Resiliency to Outages
Buying devices in pairs to protect against failure is simply not the best way to spend the IT budget, even though it may be a common practice. The more practical (and effective) way is to amortize redundancy across many resources in an N+1 fashion. In other words, when you need five units, buy six, not 10, and you'll have a great combination of availability and cost-savings. Make sure your virtualization solution supports this capability - not all of them do, and can cause an unanticipated increase in cost of ownership.
Some define centralized storage pools and storage management as limited to disks within one box, or one vendor's line of products. What is your definition? We believe you should look for centralized administration that includes pooling all the disks across a network, regardless of where, how many, or what make or model of storage is attached.
Price-performance leverage of the virtualization platform
For reasons already discussed, we feel that the virtualization engine should be outboard, and not a burden of the hosts. In this case, the platform for the virtualization becomes extremely important. Some vendors' products use proprietary or custom hardware and software to provide virtualization and other services. Naturally, this increases the development and testing costs, which the end user must ultimately fund. In addition, the performance and reliability of the system is more of a gamble, for which the end user bears a large portion of the risk. We feel you should look for solutions that leverage existing, proven, high-performance technologies that are cost-efficient, familiar, easily upgradeable, and extensible. This includes processors, storage devices, and operating systems. With that in mind, now you can plan on flexibly scaling your performance, redundancy and capacity based on your budget and business needs, rather than the other way around.
Back to the Choices
Let's compare the SAN virtualization alternatives and see how each one ranks against our criteria.
A multi-host array (Figure 1) puts the pooling responsibility at the storage subsystem level, usually with RAID controller firmware. This implementation offers favorable performance, as well as high availability configurations. Connectivity to many flavors of hosts is supported, but you can only buy the disks that come with the array. Perhaps the biggest drawback of this approach is that the size and makeup of the pool is limited to the array's monolithic enclosures. Spilling over means running multiple pools and losing allocation freedom and centralization. Although some vendors might offer centralized management for multiple arrays, there are unanswered questions about multi-vendor support.

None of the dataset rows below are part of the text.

theorem witness_TimingErrorRecordsDurationUnitAndError :
    0 < badSignal.qUnit ∧ FirstOffending badSignal.qUnit badSignal.bufD (-170) (3 / 10)
      ∧ FirstOffending 889 (simplify ({ s0 with bufD := [889 / 2] } : State).bufD) (889 / 2) (1 / 2)
      ∧ FirstOffending 444 (simplify ({ s0 with bufD := [444 / 2] } : State).bufD) (444 / 2) (1 / 2) := by
  have h5 : simplify ({ s0 with bufD := [889 / 2] } : State).bufD = [889 / 2] := by decide +kernel
  have h6 : simplify ({ s0 with bufD := [444 / 2] } : State).bufD = [444 / 2] := by decide +kernel
  rw [h5, h6]
  exact ⟨by decide +kernel, witness_firstOffending, witness_firstOffending_half 889 (by norm_num),
    witness_firstOffending_half 444 (by norm_num)⟩

theorem witness_QuantizerDoesNotDependOnTheTieRule :
    (0 : Rat) < 100 ∧ |(50 : Rat)| / 100 = ((0 : Nat) : Rat) + 1 / 2 ∧ |(-250 : Rat)| / 100 = ((2 : Nat) : Rat) + 1 / 2 := by
  norm_num [abs_of_neg]

theorem witness_BitifyInvertsUnbitifyUnitByUnit :
    (0 : Rat) < 889 ∧ Quantizes 100 [100, 200] [1, 2]
      ∧ (bitify .halfEven [100, 200] 100).toOption = some [1, 1, 1] := by
  refine ⟨by norm_num, witness_quantizes.1, by decide +kernel⟩

theorem witness_SimplifySumsEachRun :
    ({ s0 with bufD := [-1, 0, 2, -2, -2, 0] } : State).bufD = [-1, 0] ++ ([[2], [-2, -2, 0]] : List (List Rat)).flatten
      ∧ (∀ x ∈ ([-1, 0] : List Rat), x ≤ 0)
      ∧ (∀ k run, ([[2], [-2, -2, 0]] : List (List Rat))[k]? = some run → IsRun k run) := by
  refine ⟨by decide +kernel, by decide +kernel, ?_⟩
  intro k run h
  match k, h with
  | 0, h => cases h; unfold IsRun; decide +kernel
  | 1, h => cases h; unfold IsRun; decide +kernel
  | n + 2, h => simp at h

theorem witness_normalized : Normalized [5, -3, 1] := by
  refine ⟨by decide +kernel, ?_, by decide +kernel⟩
  intro x h
  cases h
  decide +kernel

theorem witness_PairedWritesMarkSpacePairs :
    room (small 4).cfg.dcap (pairUp (-7) [5, 6]).length = true ∧ room (small 3).cfg.dcap (pairUp (-7) [5, 6]).length = false
      ∧ Normalized ({ small 4 with bufD := [5, -3, 1] } : State).bufD
      ∧ room (small 4).cfg.dcap (([5, -3, 1] : List Rat).length + 1) = true := by
  refine ⟨by decide +kernel, by decide +kernel, witness_normalized, by decide +kernel⟩

theorem witness_PairedResultAlternates : s0.qTrail ≤ 0 ∧ (-7 : Rat) ≤ 0 ∧ paired [-3, -4] 0 = [0, -3, 0, -4] := by
  decide +kernel

theorem witness_TrimLeadingRemovesTheLongestSilentPrefix :
    ({ s0 with bufD := [-5, 0, -1, 7, -2] } : State).bufD = [-5, 0, -1] ++ [7, -2]
      ∧ (∀ x ∈ ([-5, 0, -1] : List Rat), x ≤ 0) ∧ (∀ x, ([7, -2] : List Rat).head? = some x → 0 < x) := by
  refine ⟨by decide +kernel, by decide +kernel, ?_⟩
  intro x h
  cases h
  decide +kernel

theorem witness_TrimTrailingRemovesTheLongestSilentSuffix :
    ({ s0 with bufD := [7, -2, 0, -1] } : State).bufD = [7] ++ [-2, 0, -1] ∧ (∀ x ∈ ([-2, 0, -1] : List Rat), x ≤ 0)
      ∧ (∀ x, ([7] : List Rat).getLast? = some x → 0 < x) := by
  refine ⟨by decide +kernel, by decide +kernel, ?_⟩
  intro x h
  cases h
  decide +kernel

theorem witness_RepeatConcatenatesCopies :
    ({ s0 with pCount := 1#32 } : State).pCount.toInt ≤ 1 ∧ ({ s0 with pCount := 0x80000000#32 } : State).pCount.toInt ≤ 1
      ∧ ({ s0 with pCount := 2#32 } : State).pCount.toInt = ((2 : Nat) : Int)
      ∧ room (small 4).cfg.dcap (2 * ([9, -4] : List Rat).length) = true
      ∧ room (small 3).cfg.dcap (2 * ([9, -4] : List Rat).length) = false := by decide +kernel

/-- The boundary operands of the NEC encoders, for F16 and for a suffix that never refuses the function. -/
theorem witness_NecEncodersWriteTheirFrame :
    (∀ p ∈ [((-256 : Int), (-2147483648 : Int), (-65536 : Int)), (255, 255, 65535)], NecAccepts .f16 p.1 p.2.1 p.2.2)
      ∧ NecAccepts .y2 255 255 2147483647 ∧ room (small 68).cfg.dcap 68 = true := by
  unfold NecAccepts fieldRange; decide +kernel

One means of enabling storage pooling is to install specialized device drivers on each host to prevent that host from accessing storage resources that it doesn't "own." These LUN Masking drivers (Figure 2) are typically configured using a central management application that can be either host-based or outboard. Although this method might work well for small, controlled configurations, it introduces several complexities and costs in large data center and enterprise SAN operations. First, the LUN masking support must span a potentially wide spectrum of server platforms - as we noted earlier, this presents a significant challenge for the vendor to adequately supply and maintain. Also, because every single host must have the LUN masking driver, there is a performance hit to the host and therefore the network. Plus, change management across numerous hosts is tedious, costly and slow. Perhaps even more disconcerting is the ability for any "rogue" host without the proper LUN masking software to defeat the security controls of the shared resources and corrupt others' disks in the storage pool.
File System Redirectors
A third type of pooling technique involves the use of file system redirector software (Figure 3). Basically, file access control travels over the LAN, but disk data I/O moves over the high-speed SAN. Each host on the SAN requires software to facilitate the mapping of file names to block addresses, all brokered by an external metadata controller or file system manager. To be fair, these products are really targeted at offloading disk I/O traffic from LANs, rather than general purpose virtualized storage pooling. We've included them in our virtualization roundup since there is a level of storage abstraction in the design. Like LUN masking software, file system redirection is tied to specific operating environments and components must be installed on every host. Though the file sharing services offer value, they are not the best solution for general SAN virtualization and storage management. You should overlay file redirection software on a virtualized storage pooling service to get the best of both worlds.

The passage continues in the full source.